ACTIVITY: From the entries below, tally the lines with "spec" in them and reply with that figure only.

EXERCISE MATERIALS:

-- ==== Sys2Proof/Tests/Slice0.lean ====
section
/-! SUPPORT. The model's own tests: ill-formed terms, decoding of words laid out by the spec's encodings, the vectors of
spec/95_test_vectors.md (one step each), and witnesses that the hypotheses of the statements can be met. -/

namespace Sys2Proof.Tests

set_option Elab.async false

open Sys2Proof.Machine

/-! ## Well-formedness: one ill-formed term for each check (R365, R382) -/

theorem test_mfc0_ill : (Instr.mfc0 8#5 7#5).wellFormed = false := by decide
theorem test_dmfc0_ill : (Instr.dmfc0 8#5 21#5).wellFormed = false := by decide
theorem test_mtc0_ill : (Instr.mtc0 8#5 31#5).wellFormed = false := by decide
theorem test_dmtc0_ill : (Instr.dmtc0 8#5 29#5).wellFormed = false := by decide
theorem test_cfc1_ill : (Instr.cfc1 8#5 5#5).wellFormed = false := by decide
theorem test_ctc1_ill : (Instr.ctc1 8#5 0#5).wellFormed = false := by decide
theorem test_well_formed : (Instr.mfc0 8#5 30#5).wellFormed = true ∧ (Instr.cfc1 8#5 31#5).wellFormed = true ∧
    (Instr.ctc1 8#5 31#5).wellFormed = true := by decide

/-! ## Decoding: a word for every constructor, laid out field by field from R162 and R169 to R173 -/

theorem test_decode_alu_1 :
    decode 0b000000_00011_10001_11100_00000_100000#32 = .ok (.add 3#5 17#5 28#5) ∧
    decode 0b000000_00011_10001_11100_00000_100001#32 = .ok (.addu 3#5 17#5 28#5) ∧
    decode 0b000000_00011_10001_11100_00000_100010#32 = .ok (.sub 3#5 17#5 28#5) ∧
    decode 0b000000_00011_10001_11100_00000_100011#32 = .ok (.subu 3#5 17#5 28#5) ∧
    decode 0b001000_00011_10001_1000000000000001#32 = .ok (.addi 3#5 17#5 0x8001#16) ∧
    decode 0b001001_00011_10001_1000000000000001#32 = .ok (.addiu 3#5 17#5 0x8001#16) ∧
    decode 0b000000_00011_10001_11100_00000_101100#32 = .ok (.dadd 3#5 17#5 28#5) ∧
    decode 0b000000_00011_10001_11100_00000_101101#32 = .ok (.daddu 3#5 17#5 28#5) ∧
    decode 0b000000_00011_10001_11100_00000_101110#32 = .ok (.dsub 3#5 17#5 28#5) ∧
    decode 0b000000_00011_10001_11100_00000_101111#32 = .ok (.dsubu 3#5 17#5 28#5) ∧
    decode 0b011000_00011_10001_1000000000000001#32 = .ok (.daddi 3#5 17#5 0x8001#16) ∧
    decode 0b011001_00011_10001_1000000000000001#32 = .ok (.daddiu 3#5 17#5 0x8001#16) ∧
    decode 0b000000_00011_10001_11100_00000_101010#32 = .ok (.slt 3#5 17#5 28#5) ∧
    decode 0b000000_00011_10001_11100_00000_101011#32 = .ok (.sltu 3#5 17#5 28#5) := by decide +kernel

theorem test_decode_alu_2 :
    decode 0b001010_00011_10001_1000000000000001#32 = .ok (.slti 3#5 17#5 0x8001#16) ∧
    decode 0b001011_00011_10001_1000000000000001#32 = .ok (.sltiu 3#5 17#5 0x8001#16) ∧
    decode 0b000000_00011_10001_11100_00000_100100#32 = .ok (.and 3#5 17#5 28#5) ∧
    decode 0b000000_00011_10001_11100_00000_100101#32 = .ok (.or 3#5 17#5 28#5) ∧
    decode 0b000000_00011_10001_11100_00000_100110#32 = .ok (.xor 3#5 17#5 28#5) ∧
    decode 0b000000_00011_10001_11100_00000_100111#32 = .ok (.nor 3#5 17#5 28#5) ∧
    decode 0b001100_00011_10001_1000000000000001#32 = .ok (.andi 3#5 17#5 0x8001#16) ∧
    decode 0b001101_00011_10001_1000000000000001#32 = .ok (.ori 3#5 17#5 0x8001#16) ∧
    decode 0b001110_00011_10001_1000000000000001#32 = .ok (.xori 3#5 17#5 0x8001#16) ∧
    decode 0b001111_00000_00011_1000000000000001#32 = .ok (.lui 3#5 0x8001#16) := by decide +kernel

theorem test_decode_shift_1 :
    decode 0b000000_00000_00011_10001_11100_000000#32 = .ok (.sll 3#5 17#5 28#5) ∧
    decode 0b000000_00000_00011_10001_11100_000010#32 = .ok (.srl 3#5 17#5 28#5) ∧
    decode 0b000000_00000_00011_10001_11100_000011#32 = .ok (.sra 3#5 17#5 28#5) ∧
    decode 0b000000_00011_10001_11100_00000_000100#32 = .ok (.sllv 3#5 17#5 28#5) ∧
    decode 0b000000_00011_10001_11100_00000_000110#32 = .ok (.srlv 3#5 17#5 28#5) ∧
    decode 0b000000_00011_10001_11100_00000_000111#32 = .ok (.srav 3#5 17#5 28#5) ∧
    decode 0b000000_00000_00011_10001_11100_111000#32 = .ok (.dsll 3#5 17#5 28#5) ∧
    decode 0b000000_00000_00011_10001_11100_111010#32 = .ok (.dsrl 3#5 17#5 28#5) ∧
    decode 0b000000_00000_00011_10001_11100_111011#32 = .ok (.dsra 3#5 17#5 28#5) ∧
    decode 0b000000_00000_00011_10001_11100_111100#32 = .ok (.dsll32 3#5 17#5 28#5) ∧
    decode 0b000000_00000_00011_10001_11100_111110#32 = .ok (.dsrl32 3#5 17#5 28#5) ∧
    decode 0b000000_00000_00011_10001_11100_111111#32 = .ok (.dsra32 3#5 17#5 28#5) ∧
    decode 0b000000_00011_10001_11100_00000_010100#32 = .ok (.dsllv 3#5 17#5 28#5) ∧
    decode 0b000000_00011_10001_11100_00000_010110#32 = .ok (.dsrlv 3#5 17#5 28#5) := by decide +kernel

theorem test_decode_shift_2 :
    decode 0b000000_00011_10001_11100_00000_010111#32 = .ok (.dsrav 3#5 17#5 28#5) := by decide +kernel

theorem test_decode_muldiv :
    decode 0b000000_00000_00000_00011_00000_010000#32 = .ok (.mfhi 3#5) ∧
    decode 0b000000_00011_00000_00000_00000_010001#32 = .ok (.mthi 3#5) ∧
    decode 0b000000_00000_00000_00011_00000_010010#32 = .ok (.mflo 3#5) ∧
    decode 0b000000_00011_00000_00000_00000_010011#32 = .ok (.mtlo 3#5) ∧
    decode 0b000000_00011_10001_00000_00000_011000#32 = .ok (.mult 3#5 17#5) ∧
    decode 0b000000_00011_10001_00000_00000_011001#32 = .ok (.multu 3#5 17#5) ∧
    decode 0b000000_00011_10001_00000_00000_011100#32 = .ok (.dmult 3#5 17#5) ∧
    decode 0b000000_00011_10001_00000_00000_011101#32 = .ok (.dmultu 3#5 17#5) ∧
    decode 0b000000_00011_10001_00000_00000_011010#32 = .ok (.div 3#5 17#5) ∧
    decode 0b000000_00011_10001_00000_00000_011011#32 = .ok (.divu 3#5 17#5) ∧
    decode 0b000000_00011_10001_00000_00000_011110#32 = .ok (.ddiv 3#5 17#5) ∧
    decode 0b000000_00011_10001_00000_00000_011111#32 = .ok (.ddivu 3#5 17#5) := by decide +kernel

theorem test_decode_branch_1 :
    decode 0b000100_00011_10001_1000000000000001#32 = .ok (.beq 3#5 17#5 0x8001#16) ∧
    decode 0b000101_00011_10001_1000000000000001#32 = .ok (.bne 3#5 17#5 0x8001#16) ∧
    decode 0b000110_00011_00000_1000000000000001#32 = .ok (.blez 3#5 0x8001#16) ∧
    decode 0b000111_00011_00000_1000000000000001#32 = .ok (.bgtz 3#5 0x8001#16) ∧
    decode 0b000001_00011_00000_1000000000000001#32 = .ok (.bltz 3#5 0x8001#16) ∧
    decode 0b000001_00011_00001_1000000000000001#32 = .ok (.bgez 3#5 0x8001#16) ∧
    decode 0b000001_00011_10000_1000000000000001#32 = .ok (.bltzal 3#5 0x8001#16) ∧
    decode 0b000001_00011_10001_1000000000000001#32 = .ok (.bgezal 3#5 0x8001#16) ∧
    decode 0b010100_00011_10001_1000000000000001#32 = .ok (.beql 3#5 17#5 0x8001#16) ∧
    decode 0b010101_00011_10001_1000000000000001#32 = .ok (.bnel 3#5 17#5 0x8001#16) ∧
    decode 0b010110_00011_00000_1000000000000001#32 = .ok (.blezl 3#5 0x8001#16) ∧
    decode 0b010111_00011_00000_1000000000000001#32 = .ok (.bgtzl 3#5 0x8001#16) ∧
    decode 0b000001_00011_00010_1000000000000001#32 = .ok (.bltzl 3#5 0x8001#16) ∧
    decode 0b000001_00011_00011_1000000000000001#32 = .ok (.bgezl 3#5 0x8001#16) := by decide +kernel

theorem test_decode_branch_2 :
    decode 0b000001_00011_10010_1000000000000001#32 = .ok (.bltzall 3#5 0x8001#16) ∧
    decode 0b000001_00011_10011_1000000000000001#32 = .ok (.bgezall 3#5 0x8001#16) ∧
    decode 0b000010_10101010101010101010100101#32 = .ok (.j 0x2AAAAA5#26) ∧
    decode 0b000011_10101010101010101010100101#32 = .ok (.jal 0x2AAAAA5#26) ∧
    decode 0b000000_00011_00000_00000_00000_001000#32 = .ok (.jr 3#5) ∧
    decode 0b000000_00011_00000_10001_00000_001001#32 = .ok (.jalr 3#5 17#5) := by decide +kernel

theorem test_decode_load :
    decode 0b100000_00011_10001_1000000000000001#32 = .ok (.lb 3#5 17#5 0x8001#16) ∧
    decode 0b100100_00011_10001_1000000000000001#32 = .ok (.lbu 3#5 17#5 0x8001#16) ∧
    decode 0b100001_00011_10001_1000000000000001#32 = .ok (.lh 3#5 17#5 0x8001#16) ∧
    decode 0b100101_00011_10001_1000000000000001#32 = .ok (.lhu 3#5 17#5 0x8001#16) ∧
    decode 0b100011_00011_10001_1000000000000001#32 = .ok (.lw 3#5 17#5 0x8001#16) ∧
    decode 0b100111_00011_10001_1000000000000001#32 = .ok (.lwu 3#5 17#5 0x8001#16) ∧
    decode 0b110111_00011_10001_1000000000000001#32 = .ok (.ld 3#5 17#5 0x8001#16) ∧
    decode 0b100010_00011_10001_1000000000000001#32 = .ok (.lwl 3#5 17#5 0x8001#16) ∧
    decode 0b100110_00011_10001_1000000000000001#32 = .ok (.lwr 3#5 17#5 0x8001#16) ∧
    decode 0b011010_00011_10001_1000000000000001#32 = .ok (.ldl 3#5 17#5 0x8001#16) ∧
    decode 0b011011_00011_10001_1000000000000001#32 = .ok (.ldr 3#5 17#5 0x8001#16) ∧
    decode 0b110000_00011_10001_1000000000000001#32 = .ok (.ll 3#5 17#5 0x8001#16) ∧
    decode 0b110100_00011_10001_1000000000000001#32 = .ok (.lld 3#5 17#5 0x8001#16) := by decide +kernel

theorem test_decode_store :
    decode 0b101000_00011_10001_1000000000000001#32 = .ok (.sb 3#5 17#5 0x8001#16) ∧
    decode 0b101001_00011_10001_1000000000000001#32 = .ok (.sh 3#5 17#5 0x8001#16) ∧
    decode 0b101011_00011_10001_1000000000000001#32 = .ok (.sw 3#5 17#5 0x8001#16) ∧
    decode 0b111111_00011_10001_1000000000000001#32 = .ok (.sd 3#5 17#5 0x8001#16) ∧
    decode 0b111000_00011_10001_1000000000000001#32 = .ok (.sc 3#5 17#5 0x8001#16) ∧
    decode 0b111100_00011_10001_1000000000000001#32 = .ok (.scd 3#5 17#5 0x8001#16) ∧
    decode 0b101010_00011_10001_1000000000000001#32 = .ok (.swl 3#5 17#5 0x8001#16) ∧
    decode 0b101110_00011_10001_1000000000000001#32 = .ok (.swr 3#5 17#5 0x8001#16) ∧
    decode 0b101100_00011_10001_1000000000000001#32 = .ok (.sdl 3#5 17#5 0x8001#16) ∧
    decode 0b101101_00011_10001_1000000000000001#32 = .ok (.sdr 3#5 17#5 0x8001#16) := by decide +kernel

RESULT FOR THIS TASK: 2